As of the 2020 census, Fairburn had a population of 16,483. The median age was 35.0 years. 24.9% of residents were under the age of 18 and 10.0% were 65 years of age or older. For every 100 females there were 85.0 males, and for every 100 females age 18 and over there were 79.0 males age 18 and over.

98.4% of residents lived in urban areas, while 1.6% lived in rural areas.

There were 6,192 households in Fairburn, of which 37.5% had children under the age of 18 living in them. Of all households, 33.4% were married-couple households, 19.4% were households with a male householder and no spouse or partner present, and 40.8% were households with a female householder and no spouse or partner present. About 28.1% of all households were made up of individuals, and 6.6% had someone living alone who was 65 years of age or older. There were 3,442 families.

There were 6,798 housing units, of which 8.9% were vacant. The homeowner vacancy rate was 2.8% and the rental vacancy rate was 11.7%.
==Education==
- K-12 education
- Fulton County Schools serves Fairburn.
- Arlington Christian School is a private school in Fairburn.
- Landmark Christian School is a private school in Fairburn.

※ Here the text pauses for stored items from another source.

-- ==== Sys2Proof/Laws/Operands.lean ====
section
/-! SUPPORT. What the lists of Machine/Operands.lean hold: which bottom steps a byte is made of, which lines an operation is
made of. -/

namespace Sys2Proof.Machine

/-! ### Bytes -/

/-- A bottom step that is no write of the cursor registers. -/
def Prim.keepsCursor (q : Prim) : Prop := ∀ rc, q.cursor rc = rc

/-- A bottom step that is no change of the LED level. -/
def Prim.keepsLevel (q : Prim) : Prop := ∀ l, q.level l = l

theorem sendNibble_keeps (p : Params) (n : Byte) : ∀ q ∈ sendNibble p n, q.keepsCursor ∧ q.keepsLevel := by
  simp [sendNibble, Prim.keepsCursor, Prim.keepsLevel, Prim.cursor, Prim.level]

theorem sendByte_keeps (p : Params) (v : Byte) (mode : Mode) :
    ∀ q ∈ sendByte p v mode, q.keepsCursor ∧ q.keepsLevel := by
  intro q hq
  simp only [sendByte, sendNibblePair, List.mem_append] at hq
  rcases hq with h | h <;> exact sendNibble_keeps _ _ q h

theorem sendResetPhase_keeps (p : Params) (v : Byte) :
    ∀ q ∈ sendResetPhase p v, q.keepsCursor ∧ q.keepsLevel := by
  intro q hq
  unfold sendResetPhase at hq
  split at hq
  · exact sendNibble_keeps _ _ q hq
  · exact sendByte_keeps _ _ _ q hq

/-- Logical and transmitted bytes write neither the cursor registers nor the LED. -/
theorem prims_keeps (p : Params) (i : Instr) : ∀ q ∈ prims p i, q.keepsCursor ∧ q.keepsLevel := by
  have one : ∀ b, ∀ q ∈ [Prim.tx b], q.keepsCursor ∧ q.keepsLevel := by
    simp [Prim.keepsCursor, Prim.keepsLevel, Prim.cursor, Prim.level]
  have none : ∀ q ∈ ([] : List Prim), q.keepsCursor ∧ q.keepsLevel := by simp
  cases i with
  | construct _ => exact none
  | init => exact none
  | print _ => exact none
  | moveCursor _ _ => exact none
  | shiftLeft => exact none
  | shiftRight => exact none
  | flashLed => exact none
  | reserved7 => exact none
  | resetByte => exact sendResetPhase_keeps _ _
  | mode4Byte => exact sendResetPhase_keeps _ _
  | cmdFunctionSet => exact sendByte_keeps _ _ _
  | cmdEntryMode => exact sendByte_keeps _ _ _
  | cmdClear => exact sendByte_keeps _ _ _
  | cmdHome => exact sendByte_keeps _ _ _
  | cmdDisplayOn => exact sendByte_keeps _ _ _
  | cmdSetDdram _ => exact sendByte_keeps _ _ _
  | cmdShiftLeft => exact sendByte_keeps _ _ _
  | cmdShiftRight => exact sendByte_keeps _ _ _
  | character _ => exact sendByte_keeps _ _ _
  | busHighCommand _ => exact one _
  | busHighCharacter _ => exact one _
  | busLowPhase _ => exact one _
  | busBacklightOnly => exact one _

/-! ### Lines -/

/-- The lines of a cursor move: none, or the command and the write of the registers, for a pair on the display. -/
theorem moveCursorItems_mem {c : Configuration} {row col : Byte} {it : Item} (h : it ∈ moveCursorItems c row col) :
    onDisplay c row col = true ∧ (it = .op (.cmdSetDdram (ddramAddress c.base row col)) ∨ it = .prim (.setCursor row col)) := by
  unfold moveCursorItems at h
  split at h
  · exact ⟨‹_›, by simpa using h⟩
  · cases h

theorem characterItems_mem {codes : List Byte} {it : Item} (h : it ∈ characterItems codes) :
    ∃ code ∈ codes, it = .op (.character code) := by
  simp only [characterItems, List.mem_map] at h
  obtain ⟨code, hc, rfl⟩ := h
  exact ⟨code, hc, rfl⟩

/-- The lines of a scroll. -/
theorem scrollItems_mem {p : Params} {c : Configuration} {row : Byte} {text : List Byte} {it : Item}
    (h : it ∈ scrollItems p c row text) :
    it ∈ moveCursorItems c row 0x00#8 ∨ (∃ code ∈ text, it = .op (.character code)) ∨ it = .prim (.delay p.tScroll) := by
  simp only [scrollItems, List.mem_flatMap, List.mem_append] at h
  obtain ⟨i, -, (h | h) | h⟩ := h
  · exact .inl h
  · obtain ⟨code, hc, rfl⟩ := characterItems_mem h
    exact .inr (.inl ⟨code, List.mem_of_mem_drop (List.mem_of_mem_take hc), rfl⟩)
  · exact .inr (.inr (by simpa using h))

theorem flashItems_mem {p : Params} {it : Item} (h : it ∈ flashItems p) :
    it = .prim (.delay p.tLed) ∨ ∃ level, it = .prim (.setPin level) := by
  simp only [flashItems, List.mem_flatten, List.mem_replicate] at h
  obtain ⟨_, ⟨-, rfl⟩, h⟩ := h
  simp only [List.mem_cons, List.not_mem_nil, or_false] at h
  rcases h with rfl | rfl | rfl | rfl
  · exact .inr ⟨_, rfl⟩
  · exact .inl rfl
  · exact .inr ⟨_, rfl⟩
  · exact .inl rfl

/-! ### The position inside an operation -/

@[simp] theorem setRest_setRest (s : State) (a b : List Item) : (s.setRest a).setRest b = s.setRest b := by
  cases s with | mk _ _ _ _ _ seq => cases seq <;> rfl

@[simp] theorem complete_setRest (s : State) (a : List Item) : (s.setRest a).complete = s.complete := by
  cases s with | mk _ _ _ _ _ seq => cases seq <;> rfl

/-- A bottom step does not look at the position. -/
theorem prim_setRest (c : Configuration) (q : Prim) (s : State) (rest : List Item) :
    prim c q (s.setRest rest) = (prim c q s).map (·.setRest rest) := by
  cases s with
  | mk _ _ _ _ _ seq _ _ _ _ _ replies =>
    cases q with
    | tx b =>
      cases replies with
      | nil => cases seq <;> rfl
      | cons r rs => cases r <;> cases seq <;> rfl
    | delay t => cases seq <;> rfl
    | setPin level => cases seq <;> rfl
    | setCursor row col => cases seq <;> rfl

theorem runPrims_setRest (c : Configuration) (qs : List Prim) (rest : List Item) (s : State) :
    runPrims c qs (s.setRest rest) = ((runPrims c qs s).1.setRest rest, (runPrims c qs s).2) := by
  induction qs generalizing s with
  | nil => rfl
  | cons q qs ih =>
    simp only [runPrims, prim_setRest]
    cases h : prim c q s with
    | none => rfl
    | some s' => simpa using ih s'

/-- Lines run to the end do not depend on the position they start from. -/
theorem runItems_setRest (c : Configuration) (items rest : List Item) (s : State) :
    runItems c items (s.setRest rest) = runItems c items s := by
  induction items generalizing s with
  | nil => exact complete_setRest s rest
  | cons it its ih =>
    simp only [runItems, State.setRest_params, runPrims_setRest]
    split
    · exact ih _
    · exact setRest_setRest _ _ _

/-- Where bottom steps are left over, the first of them is a transmission whose write has not returned. -/
theorem runPrims_left (c : Configuration) (qs : List Prim) (s : State) (q : Prim) (left : List Prim)
    (h : (runPrims c qs s).2 = q :: left) : (runPrims c qs s).1.nextReply = .never ∧ ∃ b, q = .tx b := by
  induction qs generalizing s with
  | nil => cases h
  | cons q' qs ih =>
    simp only [runPrims] at h ⊢
    cases hp : prim c q' s with
    | some s' =>
      simp only [hp] at h ⊢
      exact ih s' h
    | none =>
      simp only [hp] at h ⊢
      cases h
      cases q with
      | tx b =>
        rcases tx_cases c b s with ⟨-, h⟩ | ⟨ret, -, h⟩
        · exact ⟨h, b, rfl⟩
        · simp [prim, h] at hp
      | delay => cases hp
      | setPin => cases hp
      | setCursor => cases hp

@[simp] theorem nextReply_setRest (s : State) (rest : List Item) : (s.setRest rest).nextReply = s.nextReply := by
  simp [State.nextReply]

/-! ### The cursor after steps that may not all have finished -/

/-- Bottom steps leave the cursor where the finished ones put it. -/
theorem runPrims_cursor (c : Configuration) (qs : List Prim) (s : State) :
    ∃ finished, qs = finished ++ (runPrims c qs s).2 ∧
      ((runPrims c qs s).1.curRow, (runPrims c qs s).1.curCol) = finished.foldl Prim.cursor (s.curRow, s.curCol) := by
  induction qs generalizing s with
  | nil => exact ⟨[], rfl, rfl⟩
  | cons q qs ih =>
    simp only [runPrims]
    cases h : prim c q s with
    | none => exact ⟨[], rfl, rfl⟩
    | some s' =>
      obtain ⟨finished, h1, h2⟩ := ih s'
      exact ⟨q :: finished, by simpa using h1, by rw [h2, (prim_cursor_level h).1]; rfl⟩

/-- An operation either ends, with the cursor where all its bottom steps put it, or stands before a transmission, with the
cursor where the steps before that put it. -/
theorem runItems_cursor (c : Configuration) (items : List Item) (s : State) (op : Instr) (results : List TxResult)
    (rest : List Item) (hs : s.seq = .busy op results rest) :
    let t := runItems c items s
    let all := items.flatMap (itemPrims s.params)
    (t.seq = .idle ∧ (t.curRow, t.curCol) = all.foldl Prim.cursor (s.curRow, s.curCol)) ∨
      (t.seq ≠ .idle ∧ ∃ finished b left, all = finished ++ .tx b :: left ∧
        (t.curRow, t.curCol) = finished.foldl Prim.cursor (s.curRow, s.curCol)) := by
  induction items generalizing s results rest with
  | nil => exact .inl (by simp [runItems, State.complete, hs])
  | cons it its ih =>
    obtain ⟨first, h1, h2⟩ := runPrims_cursor c (itemPrims s.params it) s
    obtain ⟨more, h3⟩ := runPrims_seq c (itemPrims s.params it) s op results rest hs
    have hf := (runPrims_frame c (itemPrims s.params it) s).1
    simp only [runItems, List.flatMap_cons]
    cases hl : (runPrims c (itemPrims s.params it) s).2 with
    | nil =>
      rw [hl, List.append_nil] at h1
      subst h1
      rcases ih _ _ _ h3 with ⟨a, b⟩ | ⟨a, finished, b, left, d, e⟩
      · exact .inl ⟨a, by rw [b, hf, h2, List.foldl_append]⟩
      · refine .inr ⟨a, itemPrims s.params it ++ finished, b, left, ?_, ?_⟩
        · rw [hf] at d
          rw [d, List.append_assoc]
        · rw [e, h2, List.foldl_append]
    | cons q qs =>
      obtain ⟨b, rfl⟩ := (runPrims_left c _ s q qs hl).2
      rw [hl] at h1
      refine .inr ⟨by simp [State.setRest, h3], first, b, qs ++ its.flatMap (itemPrims s.params), ?_, by simpa using h2⟩
      conv_lhs => rw [h1]
      simp

end Sys2Proof.Machine
end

- Colleges and universities
- Georgia Military College has a campus located in Fairburn, offering associate degrees.

- Public libraries
- Atlanta-Fulton Public Library System operates the Fairburn Branch.

==Culture==
Fairburn is home to the Georgia Renaissance Festival, in operation during the springtime. The city of Fairburn hosts the popular "Third Friday" concert series annually from April through September. The city also hosts the "Fairburn Fall Festival" each fall, featuring a parade, local food and crafts vendors and musical performances. Both events draw thousands of participants from across the region.

==In popular culture==
Fairburn was referenced in the 1970 song "Good Friends and Neighbors" by country singer Jerry Reed, a Georgia native. The song follows the story of a circuit judge from Monroe, Georgia who has been robbed of his billfold and car by a hitchhiker he picked up near Fairburn. The judge walked from where he was robbed, into Fairburn to see the sheriff, who becomes upset and believes the judge to be intoxicated and has a deputy throw the judge out into the rain. He then sits outside city hall for a time, attempting to hitchhike, before becoming upset that nobody has stopped to help him. The judge then storms into a local restaurant and tells the staff of his story, ending the song thanking the staff for hearing him out and saying "Glad I found one friend, neighbor. Thanks for the coffee."

Youtube personality Not The Expert has set multiple versions of the fictional "University of Georgia-Fairburn" inside of the NCAA 14, 25, and 26 football video games since 2018.